PROVIDED DATA
==========

/-- A word that names an unused array is discarded and counted (R170). -/
def State.unusedWord (s : State) : State := (s.bump 0x2C02 0x0F).dEvent 28

/-- Whether a DONE, ANNOUNCE or CANCEL is processed; if not, it is discarded and counted (R170). -/
def State.wordCheck (s : State) (w : W64) : State × Bool :=
  if !s.gov.st.words then (s.bump 0x2C02 0x0E, false)
  else if (s.arrayDomain (wordArray w)).isNone then (s.unusedWord, false)
  else (s, true)

/-- A DONE arrives: its group runs no longer from the next C-frame on (R185, R186). -/
def State.noteDone (s : State) (w : W64) : State :=
  let a := wordArray w
  let ring := wordRing w
  let tag := wordTag w
  let n := slotKey a tag
  if wordRole w = 0 && s.holds n ring tag .granted then s.setSlot n { s.slot n with doneC := some s.tb.cframe }
  else { s with tally := { s.tally with loose := dropLoose a ring tag (wordRole w) s.tally.loose } }

/-- The DONE of a group, which came at instant `t`, with its digest (R175, R176). -/
def State.finish (s : State) (w digest : W64) (t : Nat) : State :=
  let a := wordArray w
  let ring := wordRing w
  let tag := wordTag w
  let role := wordRole w
  let poison := w.getLsbD 46
  let n := slotKey a tag
  let s := if role = 0 then s.readSlot n else s
  if role = 0 then
    if s.holds n ring tag .granted then
      let s := if (s.slot n).doneC.getD s.tb.cframe = s.tb.cframe then s.endActive n else s
      (s.freeSlot n).assayDone a ring tag poison true digest t
    else (s.bump 0x2C02 0x0C).assayDone a ring tag poison false digest t
  else s.assayRole a ring tag role poison digest t

/-- The word after a DONE is its digest, whatever its kind (R166). -/
def State.acceptDigest (s : State) (port : Nat) (d digest : W64) : State :=
  let s := s.setAwaits port none
  if d = 0 then s else s.finish d digest (tget s.tally.doneAt port s.tb.now)

/-- DONE (R166, R170, R176). -/
def execDone (port : Nat) (word : W64) (s : State) : Host.Outcome State Fault Refusal :=
  if !s.portOpen port then .next s
  else
    match s.awaits port with
    | some d => .next (s.acceptDigest port d word)
    | none =>
      if wordKind word = 2 then
        let q := s.wordCheck word
        let s := if q.2 then q.1.noteDone word else q.1
        let s : State := { s with tally := { s.tally with doneAt := tset s.tally.doneAt port s.tb.now } }
        .next (s.setAwaits port (some (if q.2 then word else 0)))
      else .next s

/-- DONE_DIGEST (R166, R176). -/
def execDoneDigest (port : Nat) (word : W64) (s : State) : Host.Outcome State Fault Refusal :=
  if !s.portOpen port then .next s
  else
    match s.awaits port with
    | some d => .next (s.acceptDigest port d word)
    | none => .next s

/-! ### ANNOUNCE -/

/-- ANNOUNCE (R170, R181): the word enters the queue of 1,024 or is dropped as an overrun. -/
def execAnnounce (port : Nat) (word : W64) (s : State) : Host.Outcome State Fault Refusal :=
  if !s.portOpen port then .next s
  else
    match s.awaits port with
    | some d => .next (s.acceptDigest port d word)
    | none =>
      if wordKind word = 0 then
        let q := s.wordCheck word
        if !q.2 then .next q.1
        else if 1024 ≤ s.tally.queue.length then .next s.announceOverrun
        else
          let s : State := { s with tally := { s.tally with
            queue := s.tally.queue ++ [{ word := word, arrived := s.tb.cframe, at_ := s.tb.now }] } }
          .next (s.bump64 0x2C02 1 1)
      else .next s

/-- Announce lead of a ring. -/
def State.announceLead (s : State) (a ring : Nat) : Nat := s.obj (0x2E00 + a) (1 + ring)

/-- Features and index sources of a word for the program engine (R191). -/
def State.evalInputs (s : State) (w : W64) (e psig : Nat) : EvalIn :=
  let v := w.toNat
  let a := wordArray w
  let key := bits v 48 31
  let rho := bits v 26 19
  let prec := bits v 30 27
  let size := bits v 18 13
  let lead := s.announceLead a (wordRing w)
  let dom := (s.arrayDomain a).getD 0
  { feat := [(rho : Int) - 128, size, prec, wordRing w, lead, logFeature psig, bits e 31 28, entryConf e, dom, 64]
    src := [key / 1024, key % 1024, prec, size, wordRing w, a, dom, rho / 4, lead]
    psig := psig }

/-- The active bank, if the program engine is present, enabled and its bank not disabled (R189, R195). -/
def State.activeBank (s : State) : Option (Nat × Bank) :=
  match s.tally.active with
  | some b => if s.cfg == .full && s.flag 0x2C08 1 then some (b, tget s.tally.banks b {}) else none
  | none => none

/-- Words that may be evaluated in a C-frame (R189). -/
def Bank.budget (b : Bank) : Nat := min 128 (992 / max 1 b.cycles)

/-- Each flag set in an evaluation counts once, and all of them stick (R190). -/
def State.evalFlags (s : State) (flags : Nat) : State :=
  let s := each (List.range 5) (fun s i => if bit flags i then s.bump 0x2C08 (0x0B + i) else s) s
  { s with tally := { s.tally with sticky := s.tally.sticky ||| flags } }

/-- A program fallback: the table prediction is committed (R190). -/
def State.fallBack (s : State) : State :=
  { s.bump 0x2C02 6 with tally := { (s.bump 0x2C02 6).tally with fallbacksH := s.tally.fallbacksH + 1 } }

/-- Whether an evaluation reads a poisoned word of the weight or parameter memory of bank `nb` (R190, R195). -/
def State.poisonedEval (s : State) (nb : Nat) (b : Bank) (inp : EvalIn) : Bool :=
  s.poison.any (fun p => p.1 == .weights && p.2 / 65536 == nb && (b.reads inp).any (fun q =>
    q.1 < p.2 % 65536 * 8 + 8 && p.2 % 65536 * 8 < q.1 + q.2))

/-- Evaluation of a word whose family the program serves: the prediction and its source, which without an evaluation is
that of the table path (R189, R190, R195). -/
def State.evaluate (s : State) (nb : Nat) (b : Bank) (w : W64) (e psig : Nat) (source : PredSource) :
    State × Nat × PredSource :=
  if b.budget ≤ s.tally.evals then (s.bump 0x2C02 7, psig, source)
  else
    let s : State := { s with tally := { s.tally with evals := s.tally.evals + 1, evalsH := s.tally.evalsH + 1 } }
    if b.disabled then (s.fallBack, psig, .table)
    else if s.poisoned .program nb then
      let s : State := { s with tally := { s.tally with banks := tset s.tally.banks nb { b with disabled := true } } }
      ((s.fallBack.dEvent 29).raiseCause 30 0 0 0 0, psig, .table)
    else if s.poisonedEval nb b (s.evalInputs w e psig) then (s.fallBack.dEvent 29, psig, .table)
    else
      let v := b.eval (s.evalInputs w e psig)
      let s := s.evalFlags v.flags
      if v.flags &&& b.fallback = 0 then (s, v.out, .program) else (s.fallBack, psig, .table)
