/-- Lanes for the forecast: adds for the lead window, wakes for the add horizon, the shed bar (04 R99, R100, R442). -/
def State.forecastLanes (s : State) (r : Nat) : State :=
  let near := s.steps r (s.lead r)
  let far := s.steps r (s.addHorizon r)
  let s := s.modRail r (fun v => { v with forecastBar := !far.isEmpty })
  if far.isEmpty then s
  else
    let i := (s.rail r).iC
    let s := if (s.rail r).shed.isSome then s.abortShed r else s
    let s := if near.isEmpty then s else s.raisePlan r (s.nPlan r (i + ((near.map (·.2)).foldl max 0 : Nat)))
    let n := s.nPlan r (i + ((far.map (·.2)).foldl max 0 : Nat))
    let s := each ((s.addOrder r).take n) (fun s k => s.wakeLane k true 0) s
    each (s.railLanes r) (fun s k => s.modLane k (fun l =>
      if (l.st == .warm || l.st == .cold) && l.forecastWake && !l.startDue then { l with parkEnd := some (s.tb.now + s.cyc 0x2000 2) } else l)) s

/-- A rate that is late: the lower of the rate in force and the lowest ceiling, which is the winner where it is lower
(02 R40). -/
def State.lateRate (s : State) (r : Nat) : State :=
  let now := (s.shaper r).rate
  match lowest (s.ceilings r) with
  | some (b, x) =>
    if x < now then s.modShaper r (fun v => { v with next := x, won := b })
    else s.modShaper r (fun v => { v with next := now, won := v.bound })
  | none => s.modShaper r (fun v => { v with next := now, won := v.bound })

/-- What cycle 840 of a C-frame does. -/
def State.cFrameCommit (s : State) (late : Bool) : State :=
  let s := s.atTime (s.tb.cStart + 840)
  let s := if late then
      each s.railsUsed State.lateRate ((s.overrun 4).captureEvent 5 0)
    else s
  let s := each s.railsUsed State.publishRate s
  let s := s.fillerCommit
  let s := each (s.railsUsed.filter (fun r => (s.rail r).seq == .good)) (fun s r =>
    (s.prePosition r).forecastLanes r) s
  (s.captureFrame 1)

/-- C_FRAME_RATE_COMMIT (04 R95 to R100, R442, 06 R157 to R159, 08 R206, 02 R40): cycle 840. A late rate is the lower of
the present rate and the lowest ceiling. -/
def execCFrameRateCommit (late : Bool) (s : State) : Host.Outcome State Fault Refusal :=
  if s.tb.gclk then .next (s.oneCycle (fun s => s.cFrameCommit late))
  else .next s

/-! ### H-frame tick -/

/-- AVS increases of a rail: at most 16 units, blocked after a back-off, deferred by a pre-position, none since SAFE or
TRIP until READY, RUN or LIMIT (04 R92, R93, R98). -/
def State.avsRaise (s : State) (r : Nat) : State :=
  let v := s.rail r
  let v := { v with
    avsBlock := v.avsBlock - 1
    avsHeld := v.avsHeld && !(s.gov.st == .ready || s.gov.st == .run || s.gov.st == .limit) }
  let req := s.avsRequest r
  if 0 < (s.rail r).avsBlock || v.avsHeld || 0 < v.prePos || s.sweeping r then s.setRail r v
  else s.setRail r { v with avs := if v.avs < req then min req (v.avs + 16) else v.avs }

/-- The trim request that CTL forms of a rail each H-frame: nominal less the largest vmin and guard of the rail's domains, within
the trim limit; 0 without AVS, or without a valid vmin of every domain (R91). -/
def State.ctlRequest (s : State) (r : Nat) : Nat :=
  let ds := s.domainsUsed.filter (fun d => s.droopRail d == r)
  let vs := ds.map (fun d => tget s.assayer.vmin (d * 8 + s.domainBand d) 0)
  if !s.flag (0x2200 + r) 0x0C || s.cfg == .core || ds.isEmpty || vs.contains 0 || ds.any s.domainBlind then 0
  else
    let need : Int := (s.obj (0x2200 + r) 1 : Int) - ((vs.foldl max 0 + s.obj 0x6002 0x0B : Nat) : Int)
    (clampI need 0 (s.obj (0x2200 + r) 0x0B : Nat)).toNat

/-- CTL writes the requests of every rail in its H-frame task, while it runs and the object is writable (R91). The moment, the
tick itself, and a rail with no domain are DESIGN CHOICES (log 129). -/
def State.ctlTick (s : State) (lateCores : List Nat) : State :=
  if (tget s.cores 0 {}).st == .running && !lateCores.contains 0
      && (s.gov.st == .ready || s.gov.st == .run || s.gov.st == .limit || s.gov.st == .service) then
    each s.railsUsed (fun s r => s.setObj (0x2200 + r) 0x0A (s.ctlRequest r)) s
  else s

==========

All lines above from the one with "(s.captureFrame 1)" to the one with "H-frame tick -/", inclusive, should be copied exactly, and no other lines.

ANSWER BOX
  (s.captureFrame 1)

/-- C_FRAME_RATE_COMMIT (04 R95 to R100, R442, 06 R157 to R159, 08 R206, 02 R40): cycle 840. A late rate is the lower of
the present rate and the lowest ceiling. -/
def execCFrameRateCommit (late : Bool) (s : State) : Host.Outcome State Fault Refusal :=
  if s.tb.gclk then .next (s.oneCycle (fun s => s.cFrameCommit late))
  else .next s

/-! ### H-frame tick -/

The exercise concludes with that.